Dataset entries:
——————
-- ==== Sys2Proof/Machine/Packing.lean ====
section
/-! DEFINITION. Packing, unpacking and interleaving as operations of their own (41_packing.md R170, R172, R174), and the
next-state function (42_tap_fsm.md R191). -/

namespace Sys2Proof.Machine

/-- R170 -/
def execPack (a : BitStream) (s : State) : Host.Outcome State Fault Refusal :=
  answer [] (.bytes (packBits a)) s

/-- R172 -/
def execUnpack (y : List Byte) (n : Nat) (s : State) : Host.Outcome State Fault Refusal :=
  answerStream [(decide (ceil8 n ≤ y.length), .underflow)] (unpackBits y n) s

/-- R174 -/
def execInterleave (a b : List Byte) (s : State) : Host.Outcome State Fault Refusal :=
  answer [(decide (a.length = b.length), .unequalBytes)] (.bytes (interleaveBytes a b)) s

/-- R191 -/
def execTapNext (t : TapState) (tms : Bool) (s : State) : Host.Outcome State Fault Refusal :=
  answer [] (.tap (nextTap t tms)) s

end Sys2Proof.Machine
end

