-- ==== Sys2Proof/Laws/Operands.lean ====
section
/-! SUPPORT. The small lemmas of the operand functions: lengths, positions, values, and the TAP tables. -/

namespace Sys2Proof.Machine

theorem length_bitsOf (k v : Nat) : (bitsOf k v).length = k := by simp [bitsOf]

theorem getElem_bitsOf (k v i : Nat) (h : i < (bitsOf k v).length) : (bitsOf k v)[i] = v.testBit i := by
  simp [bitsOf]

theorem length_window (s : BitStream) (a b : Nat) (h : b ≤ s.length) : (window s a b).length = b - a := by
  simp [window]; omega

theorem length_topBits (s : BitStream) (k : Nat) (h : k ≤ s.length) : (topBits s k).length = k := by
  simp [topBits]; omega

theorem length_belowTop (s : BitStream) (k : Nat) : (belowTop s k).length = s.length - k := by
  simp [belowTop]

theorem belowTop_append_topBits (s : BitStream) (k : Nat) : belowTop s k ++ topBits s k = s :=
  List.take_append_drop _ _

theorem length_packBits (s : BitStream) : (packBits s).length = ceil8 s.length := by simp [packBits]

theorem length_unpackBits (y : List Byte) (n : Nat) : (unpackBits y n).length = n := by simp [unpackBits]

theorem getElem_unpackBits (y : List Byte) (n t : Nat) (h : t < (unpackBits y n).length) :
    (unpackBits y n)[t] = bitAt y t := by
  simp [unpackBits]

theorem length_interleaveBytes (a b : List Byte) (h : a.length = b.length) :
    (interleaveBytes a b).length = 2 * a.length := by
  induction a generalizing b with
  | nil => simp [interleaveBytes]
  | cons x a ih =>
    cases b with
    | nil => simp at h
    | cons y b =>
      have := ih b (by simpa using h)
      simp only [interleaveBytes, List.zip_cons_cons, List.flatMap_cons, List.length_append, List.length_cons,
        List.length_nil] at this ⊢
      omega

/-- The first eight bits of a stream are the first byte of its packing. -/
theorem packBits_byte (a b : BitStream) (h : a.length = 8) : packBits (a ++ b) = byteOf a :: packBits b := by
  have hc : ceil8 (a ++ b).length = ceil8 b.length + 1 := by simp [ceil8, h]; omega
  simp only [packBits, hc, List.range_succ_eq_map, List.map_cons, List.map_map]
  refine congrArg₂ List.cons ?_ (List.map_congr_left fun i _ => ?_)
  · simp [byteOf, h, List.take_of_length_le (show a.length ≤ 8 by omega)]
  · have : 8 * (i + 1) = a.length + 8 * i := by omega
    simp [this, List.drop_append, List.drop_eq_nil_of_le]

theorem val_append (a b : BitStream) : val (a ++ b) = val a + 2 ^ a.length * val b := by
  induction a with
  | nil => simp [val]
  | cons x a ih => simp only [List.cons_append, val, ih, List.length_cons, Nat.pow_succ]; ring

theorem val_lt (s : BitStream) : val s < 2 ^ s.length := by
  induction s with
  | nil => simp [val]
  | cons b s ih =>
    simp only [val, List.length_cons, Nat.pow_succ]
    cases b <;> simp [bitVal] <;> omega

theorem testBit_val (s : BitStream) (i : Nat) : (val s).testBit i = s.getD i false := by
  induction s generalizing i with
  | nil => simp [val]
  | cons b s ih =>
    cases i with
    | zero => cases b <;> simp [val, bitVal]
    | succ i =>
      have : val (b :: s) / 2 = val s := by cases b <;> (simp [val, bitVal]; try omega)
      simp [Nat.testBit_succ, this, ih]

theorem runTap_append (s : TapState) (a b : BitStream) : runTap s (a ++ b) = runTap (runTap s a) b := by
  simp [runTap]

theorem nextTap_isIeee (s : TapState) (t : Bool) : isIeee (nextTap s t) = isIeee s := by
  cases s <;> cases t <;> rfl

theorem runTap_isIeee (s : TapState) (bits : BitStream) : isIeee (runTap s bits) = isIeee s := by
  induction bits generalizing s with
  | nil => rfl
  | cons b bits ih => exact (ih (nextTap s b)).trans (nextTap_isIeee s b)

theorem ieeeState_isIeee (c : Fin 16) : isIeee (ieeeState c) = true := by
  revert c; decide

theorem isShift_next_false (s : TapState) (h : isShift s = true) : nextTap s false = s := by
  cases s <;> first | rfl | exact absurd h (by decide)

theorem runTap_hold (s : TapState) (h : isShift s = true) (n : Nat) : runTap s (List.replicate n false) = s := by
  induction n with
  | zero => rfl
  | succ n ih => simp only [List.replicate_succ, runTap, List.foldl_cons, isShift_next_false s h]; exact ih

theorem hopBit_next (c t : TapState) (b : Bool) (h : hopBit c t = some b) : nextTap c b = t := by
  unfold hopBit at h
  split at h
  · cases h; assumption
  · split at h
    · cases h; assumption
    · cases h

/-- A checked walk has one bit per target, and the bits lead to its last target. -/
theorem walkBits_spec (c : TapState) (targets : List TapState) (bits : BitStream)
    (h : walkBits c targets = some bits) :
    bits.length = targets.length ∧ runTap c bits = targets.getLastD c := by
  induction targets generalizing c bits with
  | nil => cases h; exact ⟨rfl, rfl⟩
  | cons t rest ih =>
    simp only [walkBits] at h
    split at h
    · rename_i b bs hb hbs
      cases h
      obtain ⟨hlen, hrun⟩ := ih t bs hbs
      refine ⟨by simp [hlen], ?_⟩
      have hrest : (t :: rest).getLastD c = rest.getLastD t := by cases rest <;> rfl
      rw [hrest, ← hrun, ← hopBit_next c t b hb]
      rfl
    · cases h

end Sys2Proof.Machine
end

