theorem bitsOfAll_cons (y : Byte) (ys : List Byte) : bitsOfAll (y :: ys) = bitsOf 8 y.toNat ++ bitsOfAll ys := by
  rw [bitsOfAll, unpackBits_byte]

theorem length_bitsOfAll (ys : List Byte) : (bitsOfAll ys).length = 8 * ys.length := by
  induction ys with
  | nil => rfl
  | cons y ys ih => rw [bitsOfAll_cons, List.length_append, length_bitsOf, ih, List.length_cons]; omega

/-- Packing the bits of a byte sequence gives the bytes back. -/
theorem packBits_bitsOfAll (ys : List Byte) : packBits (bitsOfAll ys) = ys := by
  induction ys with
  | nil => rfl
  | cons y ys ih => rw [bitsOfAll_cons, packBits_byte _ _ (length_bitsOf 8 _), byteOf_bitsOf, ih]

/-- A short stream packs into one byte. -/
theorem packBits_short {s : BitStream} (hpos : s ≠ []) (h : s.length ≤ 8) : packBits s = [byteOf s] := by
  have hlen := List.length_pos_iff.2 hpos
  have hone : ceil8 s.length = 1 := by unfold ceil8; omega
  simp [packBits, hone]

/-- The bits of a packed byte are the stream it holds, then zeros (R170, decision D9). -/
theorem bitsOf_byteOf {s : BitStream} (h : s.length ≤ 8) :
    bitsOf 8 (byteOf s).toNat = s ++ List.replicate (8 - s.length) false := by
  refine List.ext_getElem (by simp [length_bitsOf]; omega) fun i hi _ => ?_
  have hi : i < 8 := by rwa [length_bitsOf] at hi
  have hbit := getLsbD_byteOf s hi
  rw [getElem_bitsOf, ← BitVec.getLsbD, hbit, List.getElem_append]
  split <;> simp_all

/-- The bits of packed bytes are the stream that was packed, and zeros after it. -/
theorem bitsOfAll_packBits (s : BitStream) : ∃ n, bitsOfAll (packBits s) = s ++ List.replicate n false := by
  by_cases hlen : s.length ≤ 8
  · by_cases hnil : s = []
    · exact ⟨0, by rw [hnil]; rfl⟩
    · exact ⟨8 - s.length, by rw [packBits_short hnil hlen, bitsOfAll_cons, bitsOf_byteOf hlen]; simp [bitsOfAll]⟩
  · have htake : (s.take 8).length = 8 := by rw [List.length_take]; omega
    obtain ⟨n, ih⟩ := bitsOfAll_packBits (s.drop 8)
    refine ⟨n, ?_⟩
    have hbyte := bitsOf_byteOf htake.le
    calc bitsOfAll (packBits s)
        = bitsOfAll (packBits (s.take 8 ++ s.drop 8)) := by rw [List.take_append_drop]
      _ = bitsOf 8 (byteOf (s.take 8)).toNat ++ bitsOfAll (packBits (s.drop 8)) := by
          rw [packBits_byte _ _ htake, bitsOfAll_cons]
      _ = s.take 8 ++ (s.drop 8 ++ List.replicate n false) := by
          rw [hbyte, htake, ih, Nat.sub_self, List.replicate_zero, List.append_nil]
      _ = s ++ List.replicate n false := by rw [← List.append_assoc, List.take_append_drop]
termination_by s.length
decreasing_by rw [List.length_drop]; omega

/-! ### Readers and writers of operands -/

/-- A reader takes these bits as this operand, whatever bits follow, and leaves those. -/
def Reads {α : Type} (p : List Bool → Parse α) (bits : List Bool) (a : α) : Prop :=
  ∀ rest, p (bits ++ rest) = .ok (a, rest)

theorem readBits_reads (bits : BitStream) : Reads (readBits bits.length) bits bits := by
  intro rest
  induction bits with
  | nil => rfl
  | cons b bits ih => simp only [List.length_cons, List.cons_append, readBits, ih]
——————
Exercise prompt:
Of all the entries above, repeat only the lines from the line that has "have : val (b" to the line that has "cases s <;> cases t <;> rfl", both lines included, exactly.

Exercise solution:
      have : val (b :: s) / 2 = val s := by cases b <;> (simp [val, bitVal]; try omega)
      simp [Nat.testBit_succ, this, ih]

theorem runTap_append (s : TapState) (a b : BitStream) : runTap s (a ++ b) = runTap (runTap s a) b := by
  simp [runTap]

theorem nextTap_isIeee (s : TapState) (t : Bool) : isIeee (nextTap s t) = isIeee s := by
  cases s <;> cases t <;> rfl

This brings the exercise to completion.